YOUR INSTRUCTIONS: If a line in the data below includes the string "gone", please return a copy of it.

[Saved entries]
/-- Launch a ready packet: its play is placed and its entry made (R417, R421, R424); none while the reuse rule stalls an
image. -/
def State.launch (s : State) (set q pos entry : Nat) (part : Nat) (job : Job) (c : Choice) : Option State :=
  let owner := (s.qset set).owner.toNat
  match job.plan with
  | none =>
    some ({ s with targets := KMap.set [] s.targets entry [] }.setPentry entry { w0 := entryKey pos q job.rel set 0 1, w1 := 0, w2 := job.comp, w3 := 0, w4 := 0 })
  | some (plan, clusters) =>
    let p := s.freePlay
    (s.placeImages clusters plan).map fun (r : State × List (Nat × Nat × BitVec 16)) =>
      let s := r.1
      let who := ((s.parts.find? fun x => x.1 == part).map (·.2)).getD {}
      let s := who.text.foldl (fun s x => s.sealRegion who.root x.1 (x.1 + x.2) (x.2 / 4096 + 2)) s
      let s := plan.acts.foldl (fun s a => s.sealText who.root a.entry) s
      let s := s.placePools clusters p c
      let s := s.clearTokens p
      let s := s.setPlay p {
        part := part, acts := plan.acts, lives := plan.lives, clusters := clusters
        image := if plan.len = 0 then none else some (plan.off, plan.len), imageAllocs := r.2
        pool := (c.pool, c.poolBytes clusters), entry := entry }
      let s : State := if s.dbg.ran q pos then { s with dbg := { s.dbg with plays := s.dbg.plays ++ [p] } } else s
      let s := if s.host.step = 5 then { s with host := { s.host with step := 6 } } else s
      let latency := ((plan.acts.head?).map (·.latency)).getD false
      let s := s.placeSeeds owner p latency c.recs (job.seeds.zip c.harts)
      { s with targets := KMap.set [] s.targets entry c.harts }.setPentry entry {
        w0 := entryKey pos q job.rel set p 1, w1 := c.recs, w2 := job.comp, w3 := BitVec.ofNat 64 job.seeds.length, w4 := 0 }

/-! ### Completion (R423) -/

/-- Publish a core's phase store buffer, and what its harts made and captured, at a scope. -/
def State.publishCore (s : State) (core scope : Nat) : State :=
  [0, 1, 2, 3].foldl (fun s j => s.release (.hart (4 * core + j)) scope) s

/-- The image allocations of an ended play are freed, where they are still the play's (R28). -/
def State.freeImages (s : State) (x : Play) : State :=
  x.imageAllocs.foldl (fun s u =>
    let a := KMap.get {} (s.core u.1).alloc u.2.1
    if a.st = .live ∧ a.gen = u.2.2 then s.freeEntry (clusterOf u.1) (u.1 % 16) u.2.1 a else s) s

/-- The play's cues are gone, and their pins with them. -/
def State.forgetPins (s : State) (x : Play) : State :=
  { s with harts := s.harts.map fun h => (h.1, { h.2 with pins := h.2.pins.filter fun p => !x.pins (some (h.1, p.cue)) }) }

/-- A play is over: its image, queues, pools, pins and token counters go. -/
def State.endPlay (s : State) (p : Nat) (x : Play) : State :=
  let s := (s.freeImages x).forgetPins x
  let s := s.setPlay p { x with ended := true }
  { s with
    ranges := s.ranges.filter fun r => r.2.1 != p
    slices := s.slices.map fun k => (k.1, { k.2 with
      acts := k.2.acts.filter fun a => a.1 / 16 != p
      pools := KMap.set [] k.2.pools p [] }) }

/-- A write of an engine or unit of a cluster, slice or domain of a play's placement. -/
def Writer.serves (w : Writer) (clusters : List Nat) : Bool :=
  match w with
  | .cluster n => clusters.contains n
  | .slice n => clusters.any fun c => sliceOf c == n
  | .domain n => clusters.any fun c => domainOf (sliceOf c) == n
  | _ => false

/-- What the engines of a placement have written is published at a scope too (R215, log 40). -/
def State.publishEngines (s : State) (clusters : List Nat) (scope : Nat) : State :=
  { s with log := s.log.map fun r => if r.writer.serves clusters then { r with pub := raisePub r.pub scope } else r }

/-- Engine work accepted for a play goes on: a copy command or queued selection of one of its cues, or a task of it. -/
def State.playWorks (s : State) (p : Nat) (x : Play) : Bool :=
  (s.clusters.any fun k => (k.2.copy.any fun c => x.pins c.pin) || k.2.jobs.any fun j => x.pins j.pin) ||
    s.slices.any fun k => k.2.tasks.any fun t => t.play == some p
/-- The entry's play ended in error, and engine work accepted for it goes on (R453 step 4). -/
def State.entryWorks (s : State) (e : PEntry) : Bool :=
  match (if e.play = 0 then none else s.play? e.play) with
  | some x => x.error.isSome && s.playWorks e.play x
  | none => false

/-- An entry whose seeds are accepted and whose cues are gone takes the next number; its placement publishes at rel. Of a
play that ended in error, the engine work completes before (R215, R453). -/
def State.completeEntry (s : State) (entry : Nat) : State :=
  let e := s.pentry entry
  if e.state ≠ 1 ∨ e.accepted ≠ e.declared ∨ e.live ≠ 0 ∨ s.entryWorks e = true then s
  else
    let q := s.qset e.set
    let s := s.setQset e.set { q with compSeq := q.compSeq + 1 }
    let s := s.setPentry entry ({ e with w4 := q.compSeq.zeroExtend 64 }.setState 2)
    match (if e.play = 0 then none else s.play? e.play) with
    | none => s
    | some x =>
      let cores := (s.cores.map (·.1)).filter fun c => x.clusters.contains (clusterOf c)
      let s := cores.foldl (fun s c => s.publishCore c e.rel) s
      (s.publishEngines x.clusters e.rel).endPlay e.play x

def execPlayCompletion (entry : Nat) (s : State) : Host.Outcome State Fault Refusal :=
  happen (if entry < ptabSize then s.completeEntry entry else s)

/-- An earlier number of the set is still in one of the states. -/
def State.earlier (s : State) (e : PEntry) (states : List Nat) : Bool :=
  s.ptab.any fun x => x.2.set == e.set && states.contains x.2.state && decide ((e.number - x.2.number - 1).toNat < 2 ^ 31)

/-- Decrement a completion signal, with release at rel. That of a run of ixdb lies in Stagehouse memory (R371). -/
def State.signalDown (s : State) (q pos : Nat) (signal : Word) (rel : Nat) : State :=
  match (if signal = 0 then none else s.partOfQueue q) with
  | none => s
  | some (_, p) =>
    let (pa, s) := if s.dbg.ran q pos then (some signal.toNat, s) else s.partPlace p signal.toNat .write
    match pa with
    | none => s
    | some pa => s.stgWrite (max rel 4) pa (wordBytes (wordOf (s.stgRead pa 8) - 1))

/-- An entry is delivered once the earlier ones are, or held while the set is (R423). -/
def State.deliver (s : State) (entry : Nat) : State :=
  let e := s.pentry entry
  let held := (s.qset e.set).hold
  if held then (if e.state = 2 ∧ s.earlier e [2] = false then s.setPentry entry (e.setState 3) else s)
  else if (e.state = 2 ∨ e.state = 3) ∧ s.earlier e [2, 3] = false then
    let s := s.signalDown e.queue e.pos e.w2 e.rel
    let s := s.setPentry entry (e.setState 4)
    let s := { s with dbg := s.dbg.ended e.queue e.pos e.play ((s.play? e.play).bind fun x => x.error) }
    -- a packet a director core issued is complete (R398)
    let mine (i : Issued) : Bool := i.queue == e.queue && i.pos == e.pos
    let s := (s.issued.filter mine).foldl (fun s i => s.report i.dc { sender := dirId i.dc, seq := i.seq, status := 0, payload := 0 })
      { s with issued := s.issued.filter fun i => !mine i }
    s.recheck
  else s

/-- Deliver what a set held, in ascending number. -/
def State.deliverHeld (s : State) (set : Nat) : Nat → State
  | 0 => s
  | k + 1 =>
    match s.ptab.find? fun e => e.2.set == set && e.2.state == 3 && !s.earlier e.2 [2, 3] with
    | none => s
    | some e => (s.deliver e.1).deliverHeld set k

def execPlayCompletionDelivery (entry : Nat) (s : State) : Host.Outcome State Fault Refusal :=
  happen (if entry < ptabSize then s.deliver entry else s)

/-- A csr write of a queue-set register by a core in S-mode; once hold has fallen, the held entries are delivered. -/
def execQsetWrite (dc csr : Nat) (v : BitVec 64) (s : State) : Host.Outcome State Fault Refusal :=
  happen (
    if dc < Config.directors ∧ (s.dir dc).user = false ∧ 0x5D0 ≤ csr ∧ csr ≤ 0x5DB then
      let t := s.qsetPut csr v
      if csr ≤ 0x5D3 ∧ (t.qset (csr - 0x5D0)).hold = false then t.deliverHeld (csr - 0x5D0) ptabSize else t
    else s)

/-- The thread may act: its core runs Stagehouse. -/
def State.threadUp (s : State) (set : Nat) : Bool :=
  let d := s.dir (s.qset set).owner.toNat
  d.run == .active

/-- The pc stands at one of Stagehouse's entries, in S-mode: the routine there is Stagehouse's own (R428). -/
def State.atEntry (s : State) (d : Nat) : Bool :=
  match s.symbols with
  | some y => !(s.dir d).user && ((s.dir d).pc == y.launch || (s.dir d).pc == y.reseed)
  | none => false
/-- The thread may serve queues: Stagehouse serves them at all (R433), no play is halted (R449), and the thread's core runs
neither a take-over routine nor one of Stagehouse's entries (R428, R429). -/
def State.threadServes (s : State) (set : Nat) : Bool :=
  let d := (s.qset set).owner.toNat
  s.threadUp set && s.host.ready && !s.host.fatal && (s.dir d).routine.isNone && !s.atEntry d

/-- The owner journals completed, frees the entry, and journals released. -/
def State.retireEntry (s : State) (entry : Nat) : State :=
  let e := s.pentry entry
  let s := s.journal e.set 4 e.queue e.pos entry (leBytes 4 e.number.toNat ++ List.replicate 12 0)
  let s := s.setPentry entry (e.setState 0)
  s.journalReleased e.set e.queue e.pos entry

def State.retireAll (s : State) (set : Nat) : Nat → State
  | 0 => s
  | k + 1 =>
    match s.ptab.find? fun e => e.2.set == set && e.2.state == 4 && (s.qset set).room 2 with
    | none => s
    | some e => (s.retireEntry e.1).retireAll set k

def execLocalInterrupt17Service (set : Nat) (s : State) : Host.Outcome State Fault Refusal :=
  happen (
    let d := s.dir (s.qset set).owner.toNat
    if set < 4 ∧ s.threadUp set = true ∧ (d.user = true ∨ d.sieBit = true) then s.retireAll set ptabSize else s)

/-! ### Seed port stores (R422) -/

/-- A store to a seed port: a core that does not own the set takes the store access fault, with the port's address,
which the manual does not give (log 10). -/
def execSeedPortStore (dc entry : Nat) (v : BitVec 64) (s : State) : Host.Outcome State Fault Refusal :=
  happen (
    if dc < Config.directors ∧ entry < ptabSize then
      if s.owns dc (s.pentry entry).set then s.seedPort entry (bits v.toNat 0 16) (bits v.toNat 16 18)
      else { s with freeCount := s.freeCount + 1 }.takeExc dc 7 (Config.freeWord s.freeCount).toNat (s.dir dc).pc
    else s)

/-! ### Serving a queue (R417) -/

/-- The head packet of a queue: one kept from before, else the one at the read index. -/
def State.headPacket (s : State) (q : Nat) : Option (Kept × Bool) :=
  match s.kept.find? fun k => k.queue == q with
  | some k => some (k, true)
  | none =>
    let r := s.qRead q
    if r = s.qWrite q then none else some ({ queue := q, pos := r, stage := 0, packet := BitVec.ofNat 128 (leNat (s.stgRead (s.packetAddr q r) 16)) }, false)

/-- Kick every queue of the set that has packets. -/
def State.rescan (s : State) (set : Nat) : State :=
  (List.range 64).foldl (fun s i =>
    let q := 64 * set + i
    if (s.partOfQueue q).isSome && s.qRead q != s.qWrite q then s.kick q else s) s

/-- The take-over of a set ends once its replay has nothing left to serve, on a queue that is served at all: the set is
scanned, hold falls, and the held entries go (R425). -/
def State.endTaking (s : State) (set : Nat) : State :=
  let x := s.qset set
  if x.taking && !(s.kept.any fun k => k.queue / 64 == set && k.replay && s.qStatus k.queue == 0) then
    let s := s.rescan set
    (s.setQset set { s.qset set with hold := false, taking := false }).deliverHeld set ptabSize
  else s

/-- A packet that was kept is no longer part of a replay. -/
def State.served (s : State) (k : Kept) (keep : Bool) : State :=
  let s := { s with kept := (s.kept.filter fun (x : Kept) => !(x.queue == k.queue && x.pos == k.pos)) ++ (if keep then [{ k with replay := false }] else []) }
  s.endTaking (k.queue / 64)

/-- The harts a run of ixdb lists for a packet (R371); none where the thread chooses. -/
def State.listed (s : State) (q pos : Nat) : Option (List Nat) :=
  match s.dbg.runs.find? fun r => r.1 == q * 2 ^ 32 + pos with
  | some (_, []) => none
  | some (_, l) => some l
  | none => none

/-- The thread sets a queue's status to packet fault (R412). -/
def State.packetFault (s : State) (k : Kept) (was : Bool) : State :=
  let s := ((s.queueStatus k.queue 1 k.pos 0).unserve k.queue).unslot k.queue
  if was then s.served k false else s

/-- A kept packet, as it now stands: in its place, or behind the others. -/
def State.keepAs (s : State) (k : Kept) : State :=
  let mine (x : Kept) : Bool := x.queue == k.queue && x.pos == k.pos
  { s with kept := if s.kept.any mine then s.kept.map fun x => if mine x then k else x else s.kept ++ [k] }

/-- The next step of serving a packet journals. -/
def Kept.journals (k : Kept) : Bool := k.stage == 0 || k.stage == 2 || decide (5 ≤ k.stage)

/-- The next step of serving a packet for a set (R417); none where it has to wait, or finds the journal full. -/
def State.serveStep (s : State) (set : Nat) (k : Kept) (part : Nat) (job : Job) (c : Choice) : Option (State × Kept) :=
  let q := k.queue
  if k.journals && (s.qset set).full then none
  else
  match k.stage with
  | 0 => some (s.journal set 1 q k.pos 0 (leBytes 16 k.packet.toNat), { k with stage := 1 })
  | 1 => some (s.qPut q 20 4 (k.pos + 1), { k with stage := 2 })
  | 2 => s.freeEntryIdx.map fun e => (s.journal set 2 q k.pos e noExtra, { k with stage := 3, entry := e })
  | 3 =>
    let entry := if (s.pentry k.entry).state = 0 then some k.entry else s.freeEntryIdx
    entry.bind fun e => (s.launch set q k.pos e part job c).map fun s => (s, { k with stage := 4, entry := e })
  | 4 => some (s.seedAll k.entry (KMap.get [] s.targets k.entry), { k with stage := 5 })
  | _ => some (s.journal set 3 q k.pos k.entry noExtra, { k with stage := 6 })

...

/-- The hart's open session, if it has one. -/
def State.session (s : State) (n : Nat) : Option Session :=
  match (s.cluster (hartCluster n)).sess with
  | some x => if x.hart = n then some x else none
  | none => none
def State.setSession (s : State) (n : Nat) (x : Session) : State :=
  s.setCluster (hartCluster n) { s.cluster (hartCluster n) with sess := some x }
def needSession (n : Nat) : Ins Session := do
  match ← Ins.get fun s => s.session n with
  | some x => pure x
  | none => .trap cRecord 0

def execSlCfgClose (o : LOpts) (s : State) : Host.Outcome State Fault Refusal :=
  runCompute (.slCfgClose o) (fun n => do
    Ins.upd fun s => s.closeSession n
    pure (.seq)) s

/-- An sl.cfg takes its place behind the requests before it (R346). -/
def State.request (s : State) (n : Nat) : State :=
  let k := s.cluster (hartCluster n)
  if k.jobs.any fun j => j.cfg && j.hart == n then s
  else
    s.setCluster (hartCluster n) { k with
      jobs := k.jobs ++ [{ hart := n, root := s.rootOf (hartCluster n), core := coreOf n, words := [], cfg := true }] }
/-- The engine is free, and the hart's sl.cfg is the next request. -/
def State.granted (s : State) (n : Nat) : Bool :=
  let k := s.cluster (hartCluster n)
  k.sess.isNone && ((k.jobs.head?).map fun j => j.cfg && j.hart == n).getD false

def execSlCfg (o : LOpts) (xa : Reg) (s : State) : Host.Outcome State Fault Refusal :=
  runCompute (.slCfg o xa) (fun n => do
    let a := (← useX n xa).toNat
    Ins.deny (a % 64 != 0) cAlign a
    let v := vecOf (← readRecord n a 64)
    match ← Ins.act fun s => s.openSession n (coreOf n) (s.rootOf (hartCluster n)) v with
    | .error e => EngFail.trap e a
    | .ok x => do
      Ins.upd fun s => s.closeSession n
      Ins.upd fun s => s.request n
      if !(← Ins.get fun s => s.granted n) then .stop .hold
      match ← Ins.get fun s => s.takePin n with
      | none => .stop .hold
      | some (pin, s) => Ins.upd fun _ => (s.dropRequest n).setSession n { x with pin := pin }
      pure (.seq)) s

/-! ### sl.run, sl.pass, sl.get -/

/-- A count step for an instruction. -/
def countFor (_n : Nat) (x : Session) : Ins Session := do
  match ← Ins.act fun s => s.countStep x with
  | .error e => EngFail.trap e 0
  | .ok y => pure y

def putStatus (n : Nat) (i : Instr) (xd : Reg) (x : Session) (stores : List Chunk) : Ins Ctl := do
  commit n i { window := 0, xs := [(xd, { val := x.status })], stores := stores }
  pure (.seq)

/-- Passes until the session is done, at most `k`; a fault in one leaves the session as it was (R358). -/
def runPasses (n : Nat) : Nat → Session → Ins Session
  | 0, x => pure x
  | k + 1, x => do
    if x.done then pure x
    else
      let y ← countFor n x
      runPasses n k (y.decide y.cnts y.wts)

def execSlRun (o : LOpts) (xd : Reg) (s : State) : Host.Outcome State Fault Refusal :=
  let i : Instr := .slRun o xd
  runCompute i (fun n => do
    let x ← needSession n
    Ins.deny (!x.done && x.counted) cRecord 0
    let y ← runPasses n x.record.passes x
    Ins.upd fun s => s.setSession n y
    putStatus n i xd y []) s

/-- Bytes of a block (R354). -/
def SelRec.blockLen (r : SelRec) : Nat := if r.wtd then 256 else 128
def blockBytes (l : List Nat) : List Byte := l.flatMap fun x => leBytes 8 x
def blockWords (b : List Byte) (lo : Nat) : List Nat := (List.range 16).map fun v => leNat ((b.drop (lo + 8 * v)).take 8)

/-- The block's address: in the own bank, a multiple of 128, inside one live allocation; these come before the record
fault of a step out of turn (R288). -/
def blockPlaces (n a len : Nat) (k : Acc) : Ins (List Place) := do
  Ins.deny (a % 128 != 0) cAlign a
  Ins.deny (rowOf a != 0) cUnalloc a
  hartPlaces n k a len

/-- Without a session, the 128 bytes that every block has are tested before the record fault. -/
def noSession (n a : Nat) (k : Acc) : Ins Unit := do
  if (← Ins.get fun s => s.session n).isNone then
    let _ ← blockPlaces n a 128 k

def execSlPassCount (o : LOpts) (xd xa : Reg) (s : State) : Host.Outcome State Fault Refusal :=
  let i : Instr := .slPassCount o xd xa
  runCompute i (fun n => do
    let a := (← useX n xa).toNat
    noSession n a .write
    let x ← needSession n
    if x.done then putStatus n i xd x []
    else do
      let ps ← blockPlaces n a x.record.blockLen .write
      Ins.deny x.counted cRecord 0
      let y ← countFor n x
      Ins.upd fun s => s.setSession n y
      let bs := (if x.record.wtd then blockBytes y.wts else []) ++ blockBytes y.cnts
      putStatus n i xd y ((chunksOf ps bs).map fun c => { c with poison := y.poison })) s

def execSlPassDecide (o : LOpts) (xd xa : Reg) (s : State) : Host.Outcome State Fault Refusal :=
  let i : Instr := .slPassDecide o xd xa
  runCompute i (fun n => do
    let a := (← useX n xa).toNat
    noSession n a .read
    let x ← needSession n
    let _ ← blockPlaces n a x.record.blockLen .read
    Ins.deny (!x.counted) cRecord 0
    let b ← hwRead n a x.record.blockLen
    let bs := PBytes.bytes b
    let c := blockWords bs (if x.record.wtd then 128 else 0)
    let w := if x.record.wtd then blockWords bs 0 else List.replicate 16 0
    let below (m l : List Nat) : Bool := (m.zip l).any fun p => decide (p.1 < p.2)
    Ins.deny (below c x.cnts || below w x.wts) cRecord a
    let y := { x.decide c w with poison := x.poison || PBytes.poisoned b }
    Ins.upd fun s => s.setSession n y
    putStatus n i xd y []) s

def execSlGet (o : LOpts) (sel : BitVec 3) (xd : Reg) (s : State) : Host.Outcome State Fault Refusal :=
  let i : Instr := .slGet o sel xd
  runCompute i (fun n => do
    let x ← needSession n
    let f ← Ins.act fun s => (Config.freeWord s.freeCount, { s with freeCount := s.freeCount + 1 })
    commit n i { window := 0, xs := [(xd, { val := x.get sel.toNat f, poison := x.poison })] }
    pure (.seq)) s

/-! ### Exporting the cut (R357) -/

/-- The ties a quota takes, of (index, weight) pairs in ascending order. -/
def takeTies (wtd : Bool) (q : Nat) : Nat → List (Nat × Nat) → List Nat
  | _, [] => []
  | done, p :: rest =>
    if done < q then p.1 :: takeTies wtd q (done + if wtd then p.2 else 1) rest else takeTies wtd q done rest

ANSWER FOR THE TASK:
/-- The play's cues are gone, and their pins with them. -/
/-- An entry whose seeds are accepted and whose cues are gone takes the next number; its placement publishes at rel. Of a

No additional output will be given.